┌──

-- ==== Sys2Proof/Machine/State.lean ====
section
/-! DEFINITION. State.lean: the state of one SPN4096 as plain data. Every value of the object dictionary (R394:
every value that controls or reports on the device is an entry) stands in State.dict; what the spec gives the
device beside its dictionary (memories, queues, receive state, keys, the kernels' registers) has a field of its
own. A sparse table is a list of (key, value) with keys strictly rising and no value equal to what an unlisted
key reads as; its reader and writer stand in Ops.lean. -/

namespace Sys2Proof.Machine

/-- Why a command stops the model. -/
inductive Fault where
  /-- Raised by every meaning whose operand names a unit the device does not have (a lane above 511, a region
  above 63, a byte outside a BAR): the spec says that it does not exist. Safe. -/
  | noSuchUnit
  deriving DecidableEq, Repr

/-- Why a command has no meaning. -/
inductive Refusal where
  /-- Raised by an arm of exec whose command has no meaning yet. Safe. -/
  | notModelled (mnemonic : String)
  deriving DecidableEq, Repr

/-- A table of values by key; unlisted keys read as the table's default. -/
abbrev Sparse (α : Type) := List (Nat × α)

/-- An answer, message, block or pin change that the device gives. State.out holds those of the last command. -/
inductive Output where
  /-- the answer to a dictionary access: abort code (0: done) and the value's bytes -/
  | answer (r : Requester) (abort : Nat) (value : List Byte)
  /-- a CAN FD frame handed to channel c -/
  | canFrame (c : Nat) (id : BitVec 29) (data : List Byte)
  /-- a packet that a network interface sends -/
  | packet (p : Packet)
  /-- a PCI Express completion: status 0 successful, 1 completer abort, 2 poisoned, 3 configuration retry -/
  | completion (status : Nat) (data : List Byte)
  /-- an MSI-X message -/
  | msix (vector : Nat)
  /-- a 66-bit block on a transmit lane: 2-bit header, payload before scrambling, scrambled payload -/
  | block (lane : Nat) (header : BitVec 2) (payload raw : Word64)
  /-- a 66-bit block on a lane of a stack port: 2-bit header, payload before scrambling, scrambled payload -/
  | portWord (port lane : Nat) (header : BitVec 2) (payload raw : Word64)
  /-- the token of a release register -/
  | release (id : Nat) (wtag : Nat) (void late : Bool) (data : Nat)
  /-- the level of a pin -/
  | pin (name : String) (level : Nat)
  /-- a word from the dictionary port to the design -/
  | portToken (head dir : Bool) (word : Word64)
  /-- bytes that a DMA engine writes to host memory -/
  | hostWrite (addr : Nat) (data : List Byte)
  /-- the answer to a retrieval: status words and slots (R271) -/
  | retrieval (bytes : List Byte)
  /-- word statuses of an open access whose master is named by number only (R123) -/
  | statuses (l : List Nat)
  /-- a network status other than 0 that such a master is given (R331, R338) -/
  | netStatus (nstat : Nat)
  /-- a transaction on AVSBus (R451): rail address; command 0 Voltage write, 1 Voltage read, 2 Current read, 3 Status
  read; the voltage written, in mV -/
  | avsBus (rail command value : Nat)
  /-- CLKOUT0 or CLKOUT1 carries a clock of PLL_B, in Hz, or is driven low: 0 (Table 18-3) -/
  | clockOut (k hz : Nat)
  /-- a single-ended output of an I/O bank takes its drive, in mA (R532, R548) -/
  | pinDrive (pin mA : Nat)
  /-- the answer to the path of a stream that is refused at its header (R184): path, abort code -/
  | streamAnswer (path code : Nat)
  deriving DecidableEq, Repr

└──

Lines with "before": return each one from the data above.

**Written answer**
  /-- a 66-bit block on a transmit lane: 2-bit header, payload before scrambling, scrambled payload -/
  /-- a 66-bit block on a lane of a stack port: 2-bit header, payload before scrambling, scrambled payload -/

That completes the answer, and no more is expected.